The desire of your new partner to be with you always may appear endearing at first. 

But more often than not, it's a warning sign: The person might be a narcissist trying to isolate you from your other relationships in order to gain control.

They bombard you with gifts

Love bombers sometimes barrage their companion with lavish gifts because they want to be recognized for their generosity and attentiveness. 

At first, this may seem like the ideal setting, but if they feel their actions are not being sufficiently appreciated, they may switch to control, criticism, erratic conduct, or even retreat.

They introduce you to important people early on

Love bombers may immediately introduce you to individuals who are significant to them, such as children, relatives, or close friends. 

Several factors could be at play here. This might give you the impression that the relationship is soon becoming very serious.

Over-communicate their love

Someone who enjoys dropping love bombs routinely enquire about your activities while they are not around. They will overcommunicate their feelings for you or inquire as to where you are. 

They may even go too far at times by oversharing their feelings for you online in an effort to get the world to recognize your relationship.

They expect a lot of attention

Love-bombers' primary objectives are to make people envious and get attention and adoration for themselves. 

They demand to be acknowledged, praised, or adored, therefore they show their expectation by offering presents, praises, and unjustified affirmation of the connection.

They guilt trip you for having boundaries

A love bomber might get upset and guilt-trip you if you set a boundary such as asking them to move slower in the relationship, or if you tell them you don't feel ready to say "I love you" back yet.

They can’t take ‘no’ for an answer

When someone says no, they really mean no. However, if you try to set up healthy boundaries or tell a love bomber that their behavior is not acceptable, they are likely to argue back, challenge your reasoning, and even persuade you that you were wrong to say no in the first place.

They want to move in together ASAP

Although sharing a home is an exciting stage of a relationship, it usually happens after determining compatibility and shared values. 

However, in case of love bombing, moving in so quickly may be more motivated by a desire to invade your entire life than a genuine desire to begin a life with you.

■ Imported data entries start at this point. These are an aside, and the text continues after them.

-- ==== Sys2Proof/Laws/PerInstr.lean ====
section
/-! SUPPORT. The words of every instruction are read back as that instruction: one lemma per constructor. -/

set_option linter.unusedSimpArgs false
set_option linter.unusedVariables false

namespace Sys2Proof.Laws

set_option Elab.async false

/-- The words of an instruction name it again in each code space it belongs to. -/
def ReadBack.Statement (i : Instr) : Prop :=
  (i.isStrand = true → readStrand ((encode i).headD 0) ((encode i).getD 1 0) = some i) ∧
    (i.isMatrix = true → readMatrix ((encode i).headD 0) ((encode i).getD 1 0) = some i) ∧
    (i.isCopy = true → readCopy ((encode i).headD 0) = some i)
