-- ==== Sys2Proof/Tests/Slice0.lean ====
section
/-! SUPPORT. Tests: words written out from the encodings, ill-formed terms that the checks refuse, one step of
instructions on small states with results from the spec, and the witnesses of the statements. -/

namespace Sys2Proof.Tests

open Sys2Proof Sys2Proof.Machine

set_option Elab.async false

/-! ### Decoding: words written out from the encodings of the spec (R73 to R96) -/

/-- A strand word names an instruction. -/
noncomputable def names (e : IWord × Instr) : Bool := decide ((decode (wordBytes e.1)).toOption = some (e.2, []))
/-- A table word names a micro-order, whatever word follows it. -/
noncomputable def orders (copy : Bool) (e : IWord × Instr) : Bool :=
  decide ((decodeOrder copy e.1 0).toOption = some e.2) && decide ((decodeOrder copy e.1 0xFFFFFFFF).toOption = some e.2)

theorem test_decode_register_operations : ([
    (0x04664400, .add ⟨3, 6, 8, true, false⟩), (0x04664500, .addW ⟨3, 6, 8, true, false⟩),
    (0x04664401, .sub ⟨3, 6, 8, true, false⟩), (0x04664501, .subW ⟨3, 6, 8, true, false⟩),
    (0x04664402, .and ⟨3, 6, 8, true, false⟩), (0x04664502, .andW ⟨3, 6, 8, true, false⟩),
    (0x04664403, .or ⟨3, 6, 8, true, false⟩), (0x04664503, .orW ⟨3, 6, 8, true, false⟩),
    (0x04664404, .xor ⟨3, 6, 8, true, false⟩), (0x04664504, .xorW ⟨3, 6, 8, true, false⟩),
    (0x04664405, .andn ⟨3, 6, 8, true, false⟩), (0x04664505, .andnW ⟨3, 6, 8, true, false⟩),
    (0x04664406, .shl ⟨3, 6, 8, true, false⟩), (0x04664506, .shlW ⟨3, 6, 8, true, false⟩),
    (0x04664407, .shr ⟨3, 6, 8, true, false⟩), (0x04664507, .shrW ⟨3, 6, 8, true, false⟩),
    (0x04664408, .sar ⟨3, 6, 8, true, false⟩), (0x04664508, .sarW ⟨3, 6, 8, true, false⟩),
    (0x04664409, .rol ⟨3, 6, 8, true, false⟩), (0x04664509, .rolW ⟨3, 6, 8, true, false⟩),
    (0x0466440A, .ror ⟨3, 6, 8, true, false⟩), (0x0466450A, .rorW ⟨3, 6, 8, true, false⟩),
    (0x0466440B, .min ⟨3, 6, 8, true, false⟩), (0x0466450B, .minW ⟨3, 6, 8, true, false⟩),
    (0x0466440C, .max ⟨3, 6, 8, true, false⟩), (0x0466450C, .maxW ⟨3, 6, 8, true, false⟩),
    (0x0466440D, .minn ⟨3, 6, 8, true, false⟩), (0x0466450D, .minnW ⟨3, 6, 8, true, false⟩),
    (0x0466440E, .maxn ⟨3, 6, 8, true, false⟩), (0x0466450E, .maxnW ⟨3, 6, 8, true, false⟩),
    (0x0466040F, .clz ⟨3, 6, 0, true, false⟩), (0x0466050F, .clzW ⟨3, 6, 0, true, false⟩),
    (0x04660410, .ctz ⟨3, 6, 0, true, false⟩), (0x04660510, .ctzW ⟨3, 6, 0, true, false⟩),
    (0x04660411, .popc ⟨3, 6, 0, true, false⟩), (0x04660511, .popcW ⟨3, 6, 0, true, false⟩),
    (0x04660412, .bswap ⟨3, 6, 0, true, false⟩), (0x04660512, .bswapW ⟨3, 6, 0, true, false⟩)] : List (IWord × Instr)).all names = true := by decide +kernel
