-- ==== Sys2Proof/Machine/Video.lean ====
section
/-! DEFINITION. Scan-out and composition (spec 08, 8.1 and 8.5-8.7; 02 R37, R38; 03 R43-R45; 07 R144): the
colour of every pixel, and the video lines, as functions of the state and of what scan-out fetched. The
beam's position in time is an argument (log 18). -/

namespace Sys2Proof.Machine

/-! ### The screen (R147, R148, R159) -/

/-- The active picture of a preset, width and height (R147). -/
def activePicture (preset : Fin 4) : Nat × Nat :=
  match preset with
  | 0 => (1920, 1080)
  | 1 => (1920, 1200)
  | 2 => (1280, 1024)
  | 3 => (2560, 1440)

/-- Columns of the screen (R148). -/
def Timing.columns (t : Timing) : Nat := (activePicture t.preset).1 / 8

/-- Rows of the screen (R148). -/
def Timing.rows (t : Timing) : Nat := (activePicture t.preset).2 / t.height

/-- A place of the active picture of the preset: pixel `x` of line `y` (R147, R159). -/
def Timing.inPicture (t : Timing) (x y : Nat) : Bool :=
  x < (activePicture t.preset).1 && y < (activePicture t.preset).2

/-- A position on the screen; the others are off it and are not shown (R38, R148). -/
def Timing.onScreen (t : Timing) (col row : Nat) : Bool := col < t.columns && row < t.rows

/-! ### Step 1: the pane (R37, R160) -/

/-- The displayed pane is SHOWN and its rectangle covers a screen position. -/
def PaneView.covers (v : PaneView) (col row : Nat) : Bool :=
  v.state = .shown && v.originCol ≤ col && col < v.originCol + v.width && v.originRow ≤ row &&
    row < v.originRow + v.height

/-- A pane's displayed record. -/
def State.shownPane (s : State) (p : PaneId) : PaneView := s.shownPanes[p]

/-- The frontmost SHOWN pane whose rectangle covers a position (R37). -/
def State.frontPane (s : State) (col row : Nat) : Option PaneId :=
  s.shownStack.find? fun p => (s.shownPane p).covers col row

/-- The pane a position shows: none off the screen, whatever rectangle reaches there (R37, R38, R148). -/
def State.paneAt (s : State) (col row : Nat) : Option PaneId :=
  if s.shownTiming.onScreen col row then s.frontPane col row else none

/-! ### Step 2: line, scan row and address (R43-R45, R161) -/

/-- What a pixel row of a pane reaches: the logical row, the line and the glyph scan row. -/
structure RowSpot where
  logical : Nat
  line : Nat
  scan : Nat
  deriving DecidableEq, Repr

/-- The logical row, line and glyph scan row at pane-relative row `pr` and screen scan row `scan`, with
cell height `height` (R161). -/
def PaneView.spot (v : PaneView) (height pr scan : Nat) : RowSpot :=
  if pr < v.frozen then ⟨pr, pr, scan⟩
  else
    let y := (pr - v.frozen) * height + scan + min v.fine (height - 1)
    ⟨v.frozen + y / height, v.ringLine (y / height), y % height⟩

/-! ### What scan-out fetches (R161, R162, R164, R169) -/

/-- What one fetch for a cell on a pixel row brings: the cell, the mark record over it, and the glyph row,
each as it stands at the fetch (R12, R80, R118, R169). -/
structure Fetched where
  cell : Cell
  mark : Option Mark
  glyph : Vector Bool 8
  deriving DecidableEq, Repr

/-- The record that covers a cell, if any (R80). -/
def State.markAt (s : State) (a : Nat) : Option Mark := s.marks.find? fun m => m.covers a

/-- A state in which scan-out could fetch a cell of the picture that this state puts out: frames ran in it,
since nothing is fetched while the output is blank, and it belongs to the same picture, since no frame
start came between (R169, R171; log 32). -/
def State.fetchedIn (s live : State) : Bool :=
  s.framesRun && live.framesRun && live.frameCount = s.frameCount

/-- The state whose cell, mark and glyph row a pixel of this state shows: `live` where scan-out could fetch
in it, ahead of the beam, and else the state of the output itself (R169; log 18). -/
def State.fetchState (s live : State) : State := if s.fetchedIn live then live else s

/-- The fetch for the cell at an address, glyph scan row `scan`, from the live state as it stands (R161,
R162, R164). -/
def State.fetch (s : State) (a scan : Nat) : Fetched where
  cell := s.cell a
  mark := s.markAt a
  glyph := s.glyphRow (s.cell a).code scan

/-! ### Steps 3 to 6: the colours (R162, R163) -/

/-- A stage colour over a cell's own: KEEP keeps it (R134). -/
def StageColour.over (c : StageColour) (own : Index) : Index :=
  match c with
  | .keep => own
  | .index i => i

/-- Foreground and background after the colours of the mark fetched (R80, R162). -/
def State.markColours (s : State) (mark : Option Mark) (own : Index × Index) : Index × Index :=
  match mark with
  | none => own
  | some m =>
    let d := s.shownRamp.dir m.dir
    if m.stage < d.count then
      (StageColour.over (d.stage m.stage).fg own.1, StageColour.over (d.stage m.stage).bg own.2)
    else own

/-- The working foreground and background of a fetched cell (R162, R163). -/
def State.cellColours (s : State) (v : PaneView) (f : Fetched) : Index × Index :=
  let marked := s.markColours f.mark (f.cell.attr.fg, f.cell.attr.bg)
  let staled := if v.stale then (s.shownStaleColour, marked.2) else marked
  if f.cell.attr.inverse then (staled.2, staled.1) else staled

/-! ### Steps 7 to 11: on or off (R164-R167) -/

/-- The cursor is drawn at a pixel of pane `p`, pane-relative column `pc`, with the logical row and scan
row of step 2 (R144). -/
def State.cursorDrawn (s : State) (p : PaneId) (pc : Nat) (spot : RowSpot) : Bool :=
  let k := s.shownCursor
  let v := s.shownPane p
  (k.mode = .steady || (k.mode = .blink && s.blink.phaseOn)) &&
    k.startScan ≤ k.endScan && k.startScan < s.shownTiming.height &&
    k.pane = p && k.row < v.height && k.col < v.width && k.col = pc && k.row = spot.logical &&
    k.startScan ≤ spot.scan && spot.scan ≤ min k.endScan (s.shownTiming.height - 1)

/-- Pixel `i` of a fetched cell is on, after steps 7 to 10; the blink phase is that of the moment the
pixel is composed (R164-R166). -/
def State.glyphOn (s : State) (v : PaneView) (f : Fetched) (scan i : Nat) : Bool :=
  let step7 := f.glyph[i]?.getD false
  let step8 := step7 || (f.cell.attr.underline && v.underlineRow = some scan)
  let step9 := step8 && !f.cell.attr.conceal
  step9 && !(f.cell.attr.blink && !s.blink.phaseOn)

/-! ### The pixel (R159, R168) -/

/-- A displayed palette entry. -/
def State.entry (s : State) (i : Index) : Colour := s.shownPalette[i]

/-- A pixel of pane `p` at a screen position: pixel `i` of the cell, screen scan row `scan`; the cell was
fetched from the state `live` (R160-R169). -/
def State.panePixel (s live : State) (p : PaneId) (col row scan i : Nat) : Colour :=
  let v := s.shownPane p
  let pc := col - v.originCol
  let spot := v.spot s.shownTiming.height (row - v.originRow) scan
  let fetched := live.fetch (v.lineAddr spot.line pc) spot.scan
  let colours := s.cellColours v fetched
  let lit := s.glyphOn v fetched spot.scan i != s.cursorDrawn p pc spot
  s.entry (if lit then colours.1 else colours.2)

/-- The colour composition gives pixel `x` of line `y` of the active picture, whose cell scan-out fetched
when the part stood in the state `live`, ahead of the output and in the same picture. Borders and leftover
lines show entry 0, and outside the picture there is none (R148, R159-R169; log 18). -/
def State.pixel (s live : State) (x y : Nat) : Colour :=
  let h := s.shownTiming.height
  if !s.shownTiming.inPicture x y then ⟨0, 0, 0⟩
  else
    match s.paneAt (x / 8) (y / h) with
    | none => s.entry 0
    | some p => s.panePixel (s.fetchState live) p (x / 8) (y / h) (y % h) (x % 8)

/-! ### The video lines (R158) -/

/-- Where the beam is: an active pixel, or a place of the blanking intervals that lies or not in the
horizontal and the vertical sync pulse (log 18). -/
inductive Beam where
  | active (x y : Nat)
  | blanking (hPulse vPulse : Bool)
  deriving DecidableEq, Repr

/-- The levels of the video lines; `clockRuns` is false while PCLK is held low. -/
structure VideoLines where
  colour : Colour
  hs : Bool
  vs : Bool
  de : Bool
  clockRuns : Bool
  deriving DecidableEq, Repr

/-- The video lines of the state, whose beam shows a cell fetched in the state `live`: blank while no
frames run, else the composed picture on the active pixels of the displayed preset, with DE high, and the
sync pulses in the blanking intervals, with RGB 0 (R158). A beam that is called active outside the preset's
picture is on no active pixel: DE is low and RGB 0 there. -/
def State.videoOut (s live : State) (beam : Beam) : VideoLines :=
  if s.framesRun then
    match beam with
    | .active x y => ⟨s.pixel live x y, false, false, s.shownTiming.inPicture x y, true⟩
    | .blanking h v => ⟨⟨0, 0, 0⟩, h, v, false, true⟩
  else ⟨⟨0, 0, 0⟩, false, false, false, false⟩

end Sys2Proof.Machine
end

How to get out of toxic relationship?

Being love bombed may leave you feeling torn, frustrated, and bewildered. It can be hard to leave an abusive partner, particularly if you are emotionally tied to them or even support their behavior.

Take a step back from the situation and look for help. Think considering discussing your situation with close relatives and friends, as well as a therapist. Do not give up if you are experiencing love bombing or if you are worried about an existing relationship. A therapist can assess the situation objectively and offer advice accordingly.

Discuss your worries with the person you're dating in a neutral setting after you've had time to consider the relationship. Prepare for the likelihood that things will not go as planned. The next phase is to develop the ability to spot narcissists in the future and avoid them. The best way to accomplish this is to be conscious of your own weaknesses.